Having gone through the process of analysing the mortgage data, creating the structure, documenting the deal and arranging to have the credit ratings assigned, the next stage was selling the issue to potential investors. A comprehensive briefing note was put together describing the background of the Irish economy and focusing, naturally, on the mortgage market. A number of investor presentations followed internationally including London, Amsterdam, Luxembourg and a number of other European cities. This was a most interesting exercise in that it gave me the opportunity to meet investors who were unfamiliar with the Irish story and observe their reactions to that story. It is fair to say that there is a very high degree of interest in the success story of the Irish economy of 1990’s. There was naturally a degree of concern about the relatively rapid inflation of house prices over the past few years. Overall we found that investors were very comfortable with the fundamentals underpinning the Irish economic story and this was reflected in the very wide distribution of the bonds in the market place when they were finally issued at the beginning of November.

Maintenance

The completion of the mortgage bond issue is but the start of a process. All repayments of principal and interest on the securitised mortgages must be segregated and applied towards servicing the bonds. An essential part of preparation for the issue was to ensure that the accounting systems at Irish Life & Permanent were capable of performing this task on an automated basis. While in the first couple of months it was important that we policed this process carefully, it is in practice fully automated and is expected to become a routine task.

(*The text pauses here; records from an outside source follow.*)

theorem witness_HammingMatrixLoads :
    2 ^ 21 ≤ (writeDin 0x200000#64 sample).din.toNat ∧ (writeDin 0x1FFFFF#64 sample).din.toNat < 2 ^ 21 ∧
      2 ^ 28 ≤ (writeDin 0x10000000#64 sample).din.toNat ∧
      (writeDin 0xFFFFFFF#64 sample).din.toNat < 2 ^ 28 := by decide +kernel

theorem witness_HammingBlockLoads :
    2 ^ 4 ≤ (writeDin 0x10#64 sample).din.toNat ∧ (writeDin 0xF#64 sample).din.toNat < 2 ^ 4 ∧
      2 ^ 7 ≤ (writeDin 0x80#64 sample).din.toNat ∧ (writeDin 0x7F#64 sample).din.toNat < 2 ^ 7 := by
  decide +kernel

theorem witness_HrdEffect :
    (State.reset.hReg = none ∧ State.reset.cReg = none ∧ State.reset.rReg = none ∧
      State.reset.vReg = none ∧ State.reset.uReg = none ∧ State.reset.sReg = none ∧
      State.reset.locReg = none) ∧
    (sample.hReg = some 0x1E3355#21 ∧ sample.cReg = some 0x96A8C87#28 ∧ sample.rReg = some 0x8080804#28 ∧
      sample.vReg = some 0xB#4 ∧ sample.uReg = some 0x5D#7 ∧ sample.sReg = some 4#3 ∧
      sample.locReg = some 0xB#4) ∧ (7 : Nat) ≤ 7 := by decide +kernel

theorem witness_HflipEffect :
    State.reset.uReg = none ∧ sample.uReg = some 0x5D#7 ∧ (6 : Nat) < 7 ∧ (6 : Nat) ≤ 6 := by decide +kernel

theorem witness_HencEffect :
    (State.reset.cReg = none ∨ State.reset.vReg = none) ∧
      ((writeC 0x96A8C87#28 State.reset).cReg = none ∨ (writeC 0x96A8C87#28 State.reset).vReg = none) ∧
      sample.cReg = some 0x96A8C87#28 ∧ sample.vReg = some 0xB#4 := by decide +kernel

theorem witness_HsynEffect :
    (State.reset.hReg = none ∨ State.reset.uReg = none) ∧ sample.hReg = some 0x1E3355#21 ∧
      sample.uReg = some 0x5D#7 := by decide +kernel

theorem witness_HlocEffect :
    State.reset.sReg = none ∧ (writeS 0#3 State.reset).sReg = some 0#3 ∧ sample.sReg = some 4#3 ∧
      (4#3 : BitVec 3) ≠ 0#3 := by decide +kernel

theorem witness_HcorEffect :
    State.reset.locReg = none ∧ (writeLoc 0#4 sample).locReg = some 0#4 ∧ (0#4).getLsbD 3 = false ∧
      sample.locReg = some 0xB#4 ∧ (0xB#4).getLsbD 3 = true ∧ sample.uReg = some 0x5D#7 := by decide +kernel

theorem witness_HprjEffect :
    (State.reset.rReg = none ∨ State.reset.uReg = none) ∧ sample.rReg = some 0x8080804#28 ∧
      sample.uReg = some 0x5D#7 := by decide +kernel

/-- H* locates at position 6, and the H of vector H11 does not at position 0. -/
theorem witness_HStarIsTheOnlyMatrixThatLocates :
    syndrome 0x1E3355#21 0x55#7 = 0#3 ∧ (locate (syndrome 0x1E3355#21 (flipBit 6 0x55#7))).toNat = 8 + 6 ∧
      (locate (syndrome 0x157378#21 (flipBit 0 0x55#7))).toNat ≠ 8 + 0 := by decide +kernel

theorem finsetRange_sum_iff {m n : Nat} {A : BitVec m} {B : BitVec n} {ra rb : Nat} {unit : Bool}
    (h : decide (∀ r : Fin ra, ∀ q : Fin rb,
      (∑ k ∈ Finset.range 7, (element A r k).toNat * (element B q k).toNat) % 2
        = if unit && r.1 == q.1 then 1 else 0) = true) : gfProductIs A B ra rb unit :=
  fun r hr q hq => of_decide_eq_true h ⟨r, hr⟩ ⟨q, hq⟩

/-- TC1 satisfies R71 (b) and (c). -/
theorem witness_HammingCodeCorrectsSingleErrors :
    gfProductIs hStar 0x96A8C87#28 3 4 false ∧ gfProductIs 0x8080804#28 0x96A8C87#28 4 4 true ∧
      sample.fault = false ∧ sample.hReg = some hStar ∧ sample.cReg = some 0x96A8C87#28 ∧
      sample.rReg = some 0x8080804#28 ∧ (writeDin 0xF#64 sample).din = (0xF#4).setWidth 64 ∧
      sample.uReg = some 0x5D#7 :=
  ⟨finsetRange_sum_iff (by decide +kernel), finsetRange_sum_iff (by decide +kernel), rfl, rfl, rfl, rfl,
    by decide +kernel, rfl⟩

/-- H9: bits 1 and 4 of 0x55 flipped; HCOR flips bit 6. -/
theorem witness_DoubleErrorsAreMiscorrectedSilently :
    sample.fault = false ∧ sample.hReg = some hStar ∧ (writeU 0x47#7 sample).uReg = some 0x47#7 ∧
      (1 : Nat) < 7 ∧ (4 : Nat) < 7 ∧ (1 : Nat) ≠ 4 ∧ syndrome hStar 0x55#7 = 0#3 ∧
      0x47#7 = flipBit 4 (flipBit 1 0x55#7) ∧ 6 + 1 = (1 + 1) ^^^ (4 + 1) := by decide +kernel

theorem witness_MshapeEffect :
    (8 : Nat) ≤ 8 ∧ (7 : Nat) < 8 ∧ ((0 : Nat) = 0 ∨ (8 : Nat) < 9) ∧
      (1 : Nat) ≤ 1 ∧ (8 : Nat) ≤ 8 := by decide

/-- The clauses on registers and shapes that the commands with matrix registers share: numbers 8 and 7, an
unwritten register, an unset modulus, written registers, a shape's last row and column and one beyond. -/
def RegisterClauses : Prop :=
  (8 : Nat) ≤ 8 ∧ (7 : Nat) < 8 ∧ matrixReg 7 sample = none ∧
    matrixReg 0 (writeMatrix 0 (rowsOf [[7]]) State.reset) = some (rowsOf [[7]]) ∧
    (writeMatrix 0 (rowsOf [[7]]) State.reset).modReg = none ∧
    matrixReg 3 sample = some (rowsOf [[1, 2, 3], [4, 5, 6]]) ∧
    (rowsOf [[1, 2, 3], [4, 5, 6]]).rows ≤ 2 ∧ (rowsOf [[1, 2, 3], [4, 5, 6]]).cols ≤ 3 ∧
    1 < (rowsOf [[1, 2, 3], [4, 5, 6]]).rows ∧ 2 < (rowsOf [[1, 2, 3], [4, 5, 6]]).cols ∧
    sample.modReg = some 31#64 ∧ 2 ≤ sext64 31#64

theorem registerClauses : RegisterClauses := by
  unfold RegisterClauses
  decide +kernel

theorem witness_MldEffect : RegisterClauses := registerClauses
theorem witness_MdimEffect : RegisterClauses := registerClauses

theorem witness_MstEffect :
    RegisterClauses ∧ ¬((0 : Nat) = 1 ∧ (2 : Nat) = 2) := ⟨registerClauses, by decide⟩

/-- Vector M3: `[[2^62]]` and `[[2]]`. -/
def overflowSample : State :=
  writeMatrix 0 (rowsOf [[4611686018427387904]]) (writeMatrix 1 (rowsOf [[2]]) State.reset)

/-- Shapes that do not fit; exact entries that fit and, at 2^63, do not. -/
theorem witness_MmulEffect :
    matrixReg 7 sample = none ∧ matrixReg 3 sample = some (rowsOf [[1, 2, 3], [4, 5, 6]]) ∧
      matrixReg 0 sample = some (rowsOf [[11, 27], [20, 23]]) ∧ matrixReg 1 sample = some (rowsOf [[11], [27]]) ∧
      matrixReg 0 overflowSample = some (rowsOf [[4611686018427387904]]) ∧
      matrixReg 1 overflowSample = some (rowsOf [[2]]) ∧ (rowsOf [[4611686018427387904]]).cols = (rowsOf [[2]]).rows ∧
      (rowsOf [[1, 2, 3], [4, 5, 6]]).cols ≠ (rowsOf [[11, 27], [20, 23]]).rows ∧
      (rowsOf [[11, 27], [20, 23]]).cols = (rowsOf [[11], [27]]).rows ∧
      (∃ a < (rowsOf [[4611686018427387904]]).rows, ∃ b < (rowsOf [[2]]).cols,
        2 ^ 63 - 1 < ∑ t ∈ Finset.range (rowsOf [[4611686018427387904]]).cols,
          entryInt (rowsOf [[4611686018427387904]]) a t * entryInt (rowsOf [[2]]) t b) ∧
      (∀ a < (rowsOf [[11, 27], [20, 23]]).rows, ∀ b < (rowsOf [[11], [27]]).cols,
        -2 ^ 63 ≤ (∑ t ∈ Finset.range (rowsOf [[11, 27], [20, 23]]).cols,
          entryInt (rowsOf [[11, 27], [20, 23]]) a t * entryInt (rowsOf [[11], [27]]) t b) ∧
        (∑ t ∈ Finset.range (rowsOf [[11, 27], [20, 23]]).cols,
          entryInt (rowsOf [[11, 27], [20, 23]]) a t * entryInt (rowsOf [[11], [27]]) t b) ≤ 2 ^ 63 - 1) := by
  decide +kernel

theorem witness_MredEffect :
    RegisterClauses ∧ matrixReg 5 sample = some (rowsOf [[-1, -32], [31, 62]]) ∧ sample.modReg = some 31#64 ∧
      2 ≤ sext64 31#64 ∧ 2 ≤ sext64 2#64 ∧ 2 ≤ sext64 0x7FFFFFFFFFFFFFFF#64 :=
  ⟨registerClauses, by decide +kernel⟩

theorem witness_MtrnEffect : RegisterClauses ∧ (rowsOf [[1, 2, 3], [4, 5, 6]]).full :=
  ⟨registerClauses, by decide +kernel⟩

theorem witness_MztEffect :
    matrixReg 7 sample = none ∧ matrixReg 6 sample = some (rowsOf [[2, 0, -4]]) ∧
    matrixReg 6 (writeMatrix 6 (rowsOf [[0, 0, 0]]) sample) = some (rowsOf [[0, 0, 0]]) ∧
    (∀ a < (rowsOf [[0, 0, 0]]).rows, ∀ b < (rowsOf [[0, 0, 0]]).cols,
      entryInt (rowsOf [[0, 0, 0]]) a b = 0) ∧
    (∃ a < (rowsOf [[2, 0, -4]]).rows, ∃ b < (rowsOf [[2, 0, -4]]).cols,
      entryInt (rowsOf [[2, 0, -4]]) a b ≠ 0) := by decide +kernel

theorem witness_DetIsThePermutationSum : (2 : Int) ≤ 2 := by decide

theorem witness_InvModIsTheInverse :
    (2 : Int) ≤ 31 ∧ (0 : Int) ≤ 23 ∧ (23 : Int) < 31 ∧ Int.gcd 23 31 = 1 ∧
      (∃ e : Int, 0 ≤ e ∧ e < 31 ∧ 23 * e % 31 = 1) ∧ Int.gcd 1 2 = 1 :=
  ⟨by decide, by decide, by decide, by decide +kernel, ⟨27, by decide, by decide, by decide⟩, by decide +kernel⟩

theorem witness_AdjugateIdentity : (0 : Nat) < 1 ∧ (7 : Nat) < 8 := by decide
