-- ==== Sys2Proof/Safety.lean ====
section
/-! DEFINITION. What counts as a safe state and a safe run, in the terms the claims use: runs of steps, a
call left alone by its host, the invariant of a running block (R30, R31), the bound of R207. -/

namespace Sys2Proof.Machine

/-- `k` steps; the first fault or refusal ends the run. -/
def run : Nat → State → Outcome
  | 0, s => .next s
  | k + 1, s =>
    match step s with
    | .next t => run k t
    | .fault f => .fault f
    | .refused r => .refused r

/-- No input of the host is coming and nothing is put straight to a unit: the block is left to itself. -/
def Undisturbed (s : State) : Prop := s.issue = none ∧ s.inputs = []

/-- The two ends of a call (R190). -/
def Terminal (s : State) : Prop := s.phase = .done ∨ s.phase = .failed

/-- The phases after a good header (R192), less FAILED. -/
def pastHeader : Phase → Bool
  | .idle => false
  | .readHeader => false
  | .readTree => true
  | .bodyCheck => true
  | .bodyDescend => true
  | .done => true
  | .failed => false

/-- The phases after body init (R196), less FAILED. -/
def inBody : Phase → Bool
  | .idle => false
  | .readHeader => false
  | .readTree => false
  | .bodyCheck => true
  | .bodyDescend => true
  | .done => true
  | .failed => false

/-- What the registers hold in every phase, the widths R20 gives those that are natural numbers here: `inLen`,
`bodyCur`, the value and the width of `pend` (R121), and a node in `root` and `node` (R12). -/
structure RegistersHold (s : State) : Prop where
  inLenWidth : s.inLen < 2 ^ (s.cfg.inAddrW + 1)
  bodyCurWidth : s.bodyCur < 2 ^ Machine.bodyCurWidth s.cfg
  pendWidth : s.pend.w ≤ 32
  pendOk : s.pend.ok
  rootPresent : s.root ≠ .absent
  nodePresent : s.node ≠ .absent

/-- What holds after body init until the call ends (R30), with what it needs: IN holds the root (R150), the
root is internal and no node is deeper than `treeSel` (R153), and OUT holds what was emitted (R65). -/
structure BodyInv (s : State) : Prop where
  rootInside : 6 ≤ s.inLen
  emittedLe : s.emitted.toNat ≤ s.declLen.toNat
  cursorAligned : ∃ refills, s.bodyCur = s.treeEnd.toNat + 4 * refills
  cursorInside : s.bodyCur = s.treeEnd.toNat ∨ s.bodyCur ≤ s.inLen
  byteMode : s.mode = .byte8 → s.nibFull = false
  rootInternal : ∃ c0 c1, s.root = .internal c0 c1
  rootDepth : ∀ path, follow s.root path ≠ .absent → path.length ≤ s.treeSel.toNat
  outWritten : ∀ a, a < s.emitted.toNat → (memRead s.out a).isSome = true

/-- The invariant of the block between steps (R30, R31), of a machine driven only by its host: nothing is put
straight to a unit. -/
structure BlockInv (s : State) : Prop where
  cfgOk : s.cfg.ok
  inWf : memWf s.inp = true
  outWf : memWf s.out = true
  inInside : ∀ a, (memRead s.inp a).isSome = true → a < 2 ^ s.cfg.inAddrW
  outInside : ∀ a, (memRead s.out a).isSome = true → a < outSize
  noIssue : s.issue = none
  registers : RegistersHold s
  lenFits : busy s.phase = true ∨ s.phase = .done → s.inLen ≤ 2 ^ s.cfg.inAddrW
  header : pastHeader s.phase = true → 5 ≤ s.inLen ∧ s.treeEnd.toNat = 6 + 2 * s.treeSel.toNat
  body : inBody s.phase = true → BodyInv s
  builtFromIn : s.phase = .bodyCheck ∨ s.phase = .bodyDescend → s.inStable = true →
    s.root = decodeRoot s
  halfByte : s.phase = .bodyCheck → s.nibFull = true → s.emitted.toNat < s.declLen.toNat
  descending : s.phase = .bodyDescend →
    s.emitted.toNat < s.declLen.toNat ∧ ∃ path, follow s.root path = s.node
  finished : s.phase = .done → s.emitted = s.declLen ∧ s.nibFull = false

/-- The number of symbols a call decodes (R193, R207): `declLen`, or twice that in 4-bit mode. -/
def symbolCount (s : State) : Nat :=
  match s.mode with
  | .byte8 => s.declLen.toNat
  | .nibble4 => 2 * s.declLen.toNat

/-- The bound of R207 on the steps from READ_HEADER to the end of the call. -/
def stepBound (s : State) : Nat :=
  2 + symbolCount s * (2 + s.treeSel.toNat + (s.treeSel.toNat + 31) / 32) + 1

end Sys2Proof.Machine
end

There is also a continuing reporting obligation of information about the pool of securitised mortgages. While the bonds remain in issue, bondholders are provided with monthly data on the mortgage pool via electronic information systems. This again is a standard part of the service provided by managers of mortgage backed securities to their investor base and is important in providing reassurance to investors that they will be able to keep in touch with the quality of their investment and its expected repayment profile.

Worth the pain
The process of securitisation is time consuming and sometimes frustrating. As a once off transaction, when compared with the alternative of raising senior debt in the capital markets, the cost in both money and time would hardly seem worth the effort. But to leave that as the conclusion would be to miss the key strategic value behind the process.

While heavily utilised in the US, securitisation is relatively new to Europe. As such, it is still in a developmental stage and I have no doubt that the process will become more streamlined over time. I believe that it will form an essential part of the weaponry of any mortgage provider in a very competitive European mortgage market. It is a very capital efficient way of financing mortgage lending and in a world where capital is scarce and shareholders expect companies to maximize the efficiency of the their capital usage, securitisation has a clear advantage over other forms of financing. The relative costs of securitisation compared to senior debt issuance may also fall, if proposed changes to the regulatory capital requirements for credit institutions are implemented. In essence, these would lead to a lower risk weighting of mortgage backed securities in the hands of investors and should, therefore, lead bank investors to be prepared to buy these assets at a finer margin than in the past. So the bottom line for Irish Life & Permanent is that securitisation makes sense. We have had a very satisfactory experience with it to date and securitisation will form an important part of our strategy in the future.